Monitoring Lipophilic Drug Delivery with Lipophilic MRI Contrast Agents 

Lay summary

Delivery of drugs to particular regions of the body is key to treating disease. This delivery is particularly difficult in the brain, due to the blood-brain barrier. Unfortunately, we are limited in our ability to track drugs as they pass through the body.

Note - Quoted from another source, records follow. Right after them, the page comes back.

/-- Settles O47: the byte written is the status read with `INFEN` flipped; its bits 7 to 2 are the FSR's own. -/
theorem setInfoPageTogglesInfen : Obligations.SetInfoPageTogglesInfen := by
  intro s want ts hready hbackend haccepts htasks
  have h : InSession s := ⟨hready, hbackend, haccepts.1⟩
  have hask : (Task.infoPage want).AsksStatus (.infoTest want) := fun _ => rfl
  refine ⟨fun hinfen => h.run_ask_passed hask htasks fun t hread => ?_, fun hinfen => ?_⟩
  · exact congrArg Host.Outcome.next (if_pos (hread.infen.trans hinfen))
  · have hpush : ∀ t, StatusRead s t → runTask (.infoTest want) t = .next (t.push (infoToggleTasks t.status)) :=
      fun t hread => congrArg Host.Outcome.next (if_neg (by rwa [hread.infen]))
    obtain ⟨u, hrun, hnext, hread⟩ := h.run_ask_pushed hask htasks hpush
    have hflipped : fsrInfen (flipInfen u.status) = !fsrInfen s.fsr := by rw [flipInfen_infen, hread.infen]
    have hother : ∀ j, j < 8 → j ∉ [0, 1, 3] → (flipInfen u.status).getLsbD j = u.fsr.getLsbD j := by
      intro j hj hne
      obtain ⟨h0, h1, h3⟩ : j ≠ 0 ∧ j ≠ 1 ∧ j ≠ 3 := by simpa using hne
      rw [flipInfen_bit _ _ hj, if_neg h3, hread.status j (by omega) hj, hread.fsr]
    obtain ⟨t, hrest, hleft, hset, hkept, hchecked⟩ :=
      hread.exchanged.session.run_wrsr_check (hread.acceptsCommand haccepts) hnext (by simp [flipInfen_infen]) hother
    refine ⟨t, (runSteps_add hrun 3).trans hrest, hleft, ?_, ?_, hread.then_command hchecked⟩
    · rw [hset, hflipped]
      exact (Bool.eq_not_of_ne (Ne.symm hinfen)).symm
    · rw [statusKeptBut, ← hread.fsr]
      exact hkept

/-! ## `wait_ready` (R175, R275) -/

theorem waitReady_asksStatus (polls : Nat) : (Task.waitReady polls).AsksStatus (.readyTest polls) := fun _ => rfl

theorem readyTestStep_again {s : State} {polls : Nat} (hbusy : fsrRdyn s.status = true)
    (hlimit : pollLimitReached s.params.readyPollLimit (polls + 1) = false) :
    readyTestStep polls s = s.push [.waitReady (polls + 1)] := by
  simp [readyTestStep, hbusy, hlimit]

theorem readyTestStep_timeout {s : State} {polls : Nat} (hbusy : fsrRdyn s.status = true)
    (hlimit : pollLimitReached s.params.readyPollLimit (polls + 1) = true) :
    readyTestStep polls s = s.raise (.protocol .timeout) := by
  simp [readyTestStep, hbusy, hlimit]

/-- On a target that stays busy, with `n` polls to go before the last one: each poll is one `RDSR`, the last one fails. -/
theorem InSession.run_busy_polls {n polls : Nat} {s : State} {ts : List Task} (h : InSession s)
    (hbusy : fsrRdyn s.fsr = true) (hlimit : s.params.readyPollLimit = some (polls + n + 1))
    (htasks : s.tasks = .waitReady polls :: ts) :
    ∃ t, runSteps (3 * (n + 1)) s = .next t ∧ t.tasks = [] ∧ t.outcome = some (.error (.protocol .timeout)) ∧
      t.fsr = s.fsr ∧ Exchanged (List.replicate (n + 1) 0x05#8) s t := by
  induction n generalizing polls s with
  | zero =>
    obtain ⟨t, hrun, -, hread⟩ := h.run_ask (waitReady_asksStatus polls) htasks
    have hreached : pollLimitReached t.params.readyPollLimit (polls + 1) = true := by
      simp [hread.exchanged.params, hlimit, pollLimitReached]
    have htimeout := readyTestStep_timeout (hread.rdyn.trans hbusy) hreached
    exact ⟨_, hrun.trans (congrArg Host.Outcome.next htimeout), rfl, rfl, hread.fsr, hread.exchanged.bookkeeping _ _⟩
  | succ n ih =>
    have hpush : ∀ t, StatusRead s t → runTask (.readyTest polls) t = .next (t.push [.waitReady (polls + 1)]) := by
      intro t hread
      have hgo : pollLimitReached t.params.readyPollLimit (polls + 1) = false := by
        simp [hread.exchanged.params, hlimit, pollLimitReached]
      exact congrArg Host.Outcome.next (readyTestStep_again (hread.rdyn.trans hbusy) hgo)
    obtain ⟨u, hrun, hnext, hread⟩ := h.run_ask_pushed (more := fun _ => _) (waitReady_asksStatus polls) htasks hpush
    have hlimit' : u.params.readyPollLimit = some (polls + 1 + n + 1) := by
      rw [hread.exchanged.params, hlimit]
      exact congrArg some (by omega)
    obtain ⟨t, hrest, hend, herror, hfsr, hpolls⟩ :=
      ih hread.exchanged.session (hread.fsr ▸ hbusy) hlimit' hnext
    refine ⟨t, ?_, hend, herror, hfsr.trans hread.fsr, ?_⟩
    · rw [Nat.mul_succ, Nat.add_comm, runSteps_add hrun]
      exact hrest
    · rw [List.replicate_succ']
      exact hread.exchanged.trans hpolls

Our solution is to use imaging compounds that can report on the position of drugs by magnetic resonance imaging (MRI). We will use imaging compounds that resemble drugs in their physical properties and cage them inside nanoparticles in order for the imaging readout to be directly linked to the drug positioning.

 

Update June 2021

A key issue in delivering drugs to the brain is not only in the difficulty of transporting drugs into the brain, but also in determining whether the delivery has occurred and where the drug may subsequently have spread. MRI contrast agents are often used as model compounds for drugs to image these properties, but the chemistry of these contrast agents is wildly different to a typical chemotherapeutic, particularly in terms of lipophilicity.

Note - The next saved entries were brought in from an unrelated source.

-- ==== Sys2Proof/Laws/Streams.lean ====
section
/-! SUPPORT. Small lemmas about the bit sequences and the transaction functions. -/

namespace Sys2Proof.Machine

/-! ## Values of bit sequences -/

theorem bitsValue_append (a b : List Bool) : bitsValue (a ++ b) = bitsValue a + 2 ^ a.length * bitsValue b := by
  induction a with
  | nil => simp [bitsValue]
  | cons x a ih => simp only [List.cons_append, bitsValue, ih, List.length_cons, Nat.pow_succ]; ring

theorem bitsValue_lt (a : List Bool) : bitsValue a < 2 ^ a.length := by
  induction a with
  | nil => simp [bitsValue]
  | cons x a ih => simp only [bitsValue, List.length_cons, Nat.pow_succ]; cases x <;> simp <;> omega

theorem bitsValue_split (s : List Bool) {q : Nat} (h : q ≤ s.length) :
    bitsValue s = bitsValue (s.take q) + 2 ^ q * bitsValue (s.drop q) ∧ bitsValue (s.take q) < 2 ^ q := by
  have hv := bitsValue_append (s.take q) (s.drop q)
  have hl := bitsValue_lt (s.take q)
  rw [List.length_take, Nat.min_eq_left h] at hl
  rw [List.take_append_drop, List.length_take, Nat.min_eq_left h] at hv
  exact ⟨hv, hl⟩

theorem bitsValue_drop (s : List Bool) (q : Nat) : bitsValue (s.drop q) = bitsValue s / 2 ^ q := by
  by_cases h : q ≤ s.length
  · obtain ⟨hv, hl⟩ := bitsValue_split s h
    rw [hv, Nat.add_mul_div_left _ _ (Nat.two_pow_pos q), Nat.div_eq_of_lt hl, Nat.zero_add]
  · have hs : bitsValue s < 2 ^ q := lt_of_lt_of_le (bitsValue_lt s) (Nat.pow_le_pow_right (by decide) (by omega))
    rw [List.drop_eq_nil_of_le (by omega), Nat.div_eq_of_lt hs]; rfl

theorem bitsValue_take (s : List Bool) (q : Nat) : bitsValue (s.take q) = bitsValue s % 2 ^ q := by
  by_cases h : q ≤ s.length
  · obtain ⟨hv, hl⟩ := bitsValue_split s h
    rw [hv, Nat.add_mul_mod_self_left, Nat.mod_eq_of_lt hl]
  · have hs : bitsValue s < 2 ^ q := lt_of_lt_of_le (bitsValue_lt s) (Nat.pow_le_pow_right (by decide) (by omega))
    rw [List.take_of_length_le (by omega), Nat.mod_eq_of_lt hs]

theorem bitStream_cons (b : Byte) (bs : List Byte) : bitStream (b :: bs) = byteBits b ++ bitStream bs := rfl

theorem bitStream_length (bs : List Byte) : (bitStream bs).length = 8 * bs.length := by
  induction bs with
  | nil => rfl
  | cons b bs ih => rw [bitStream_cons, List.length_append, ih, List.length_cons]; simp [byteBits]; ring

/-! ## Greedy parses -/

theorem IsGreedyParse_append (s : List Bool) (ys zs : List (Index × SymFormat)) (q q' q'' : Nat)
    (h : IsGreedyParse s q ys q') (h' : IsGreedyParse s q' zs q'') : IsGreedyParse s q (ys ++ zs) q'' := by
  induction ys generalizing q with
  | nil => cases h; exact h'
  | cons y ys ih => exact ⟨h.1, h.2.1, ih _ h.2.2⟩

theorem IsGreedyParse_extend (s s' : List Bool) (ys : List (Index × SymFormat)) (q q' : Nat)
    (h : IsGreedyParse s q ys q') : IsGreedyParse (s ++ s') q ys q' := by
  induction ys generalizing q with
  | nil => exact h
  | cons y ys ih =>
    obtain ⟨h1, h2, h3⟩ := h
    refine ⟨by simp only [List.length_append]; omega, ?_, ih _ h3⟩
    rw [h2, windowAt, windowAt, List.drop_append_of_le_length (by omega),
      List.take_append_of_le_length (by simp only [List.length_drop]; omega)]

/-- Where the windows of a parse lie: it ends at the sum of its widths, and every window is wholly inside the stream. -/
theorem IsGreedyParse_positions (s : List Bool) (ys : List (Index × SymFormat)) (q q' : Nat) (h : IsGreedyParse s q ys q') :
    q' = q + (ys.map (fun y => y.2.width)).sum ∧
    ∀ m, m < ys.length → q + ((ys.take m).map (fun y => y.2.width)).sum + 6 ≤ s.length := by
  induction ys generalizing q with
  | nil => cases h; simp
  | cons y ys ih =>
    obtain ⟨h1, -, h3⟩ := h
    obtain ⟨hq, hw⟩ := ih _ h3
    refine ⟨by rw [hq, List.map_cons, List.sum_cons]; omega, fun m hm => ?_⟩
    cases m with
    | zero => simpa using h1
    | succ m =>
      have := hw m (by simpa using hm)
      simp only [List.take_succ_cons, List.map_cons, List.sum_cons]; omega

/-- `greedyParse` begins with any parse that `IsGreedyParse` describes, and goes on from where that one ends. -/
theorem greedyParse_of_isGreedyParse (s : List Bool) (ys : List (Index × SymFormat)) (q q' fuel : Nat)
    (h : IsGreedyParse s q ys q') (hf : s.length - q ≤ fuel) :
    ∃ fuel', s.length - q' ≤ fuel' ∧ greedyParse fuel s q = ys ++ greedyParse fuel' s q' := by
  induction ys generalizing q fuel with
  | nil => cases h; exact ⟨fuel, hf, rfl⟩
  | cons y ys ih =>
    obtain ⟨h1, h2, h3⟩ := h
    obtain ⟨f, rfl⟩ : ∃ f, fuel = f + 1 := ⟨fuel - 1, by omega⟩
    have hw : 0 < y.2.width := by cases y.2 <;> decide
    obtain ⟨f', hf', hg⟩ := ih (q + y.2.width) f h3 (by omega)
    exact ⟨f', hf', by rw [greedyParse, if_pos (by omega), ← h2, hg]; rfl⟩

/-! ## Transactions -/

theorem charOps_length (cs : List CharCode) : (charOps cs).length = cs.length := by
  induction cs using charOps.induct with
  | case1 => rfl
  | case2 c => rfl
  | case3 c c' cs ih => simp [charOps, ih]

theorem charOps_unit (cs : List CharCode) (i : Instr) (h : i ∈ charOps cs) : i.unit = .dec ∧ i ≠ .decStart := by
  induction cs using charOps.induct with
  | case1 => simp [charOps] at h
  | case2 c => simp [charOps] at h; simp [h, Instr.unit]
  | case3 c c' cs ih =>
    simp only [charOps, List.mem_cons] at h
    rcases h with rfl | h
    · simp [Instr.unit]
    · exact ih h

end Sys2Proof.Machine
end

The aim of our pump-prime award is to use lipophilic MRI contrast agents to provide a more detailed outlook on the delivery of lipophilic drugs to the brain. To this aim, we have so far investigated a few different angles. Firstly, new lipophilic contrast agents are being synthesised both at Nottingham and at MIT. Progress is going well, and these compounds should be ready for further testing over the summer. Nanoparticle composites of existing fluorinated chemotherapeutics have been created and measured, with a view to using self-contained MR signals as the imaging marker. Ex vivo MRI studies have also been carried out following in vivo spinal delivery of contrast agents to the brain. The remainder of the award will focus on combining the initial work on the separate branches of the project – contrast agents, therapeutic nanoparticles, & MR imaging - towards our overall aim.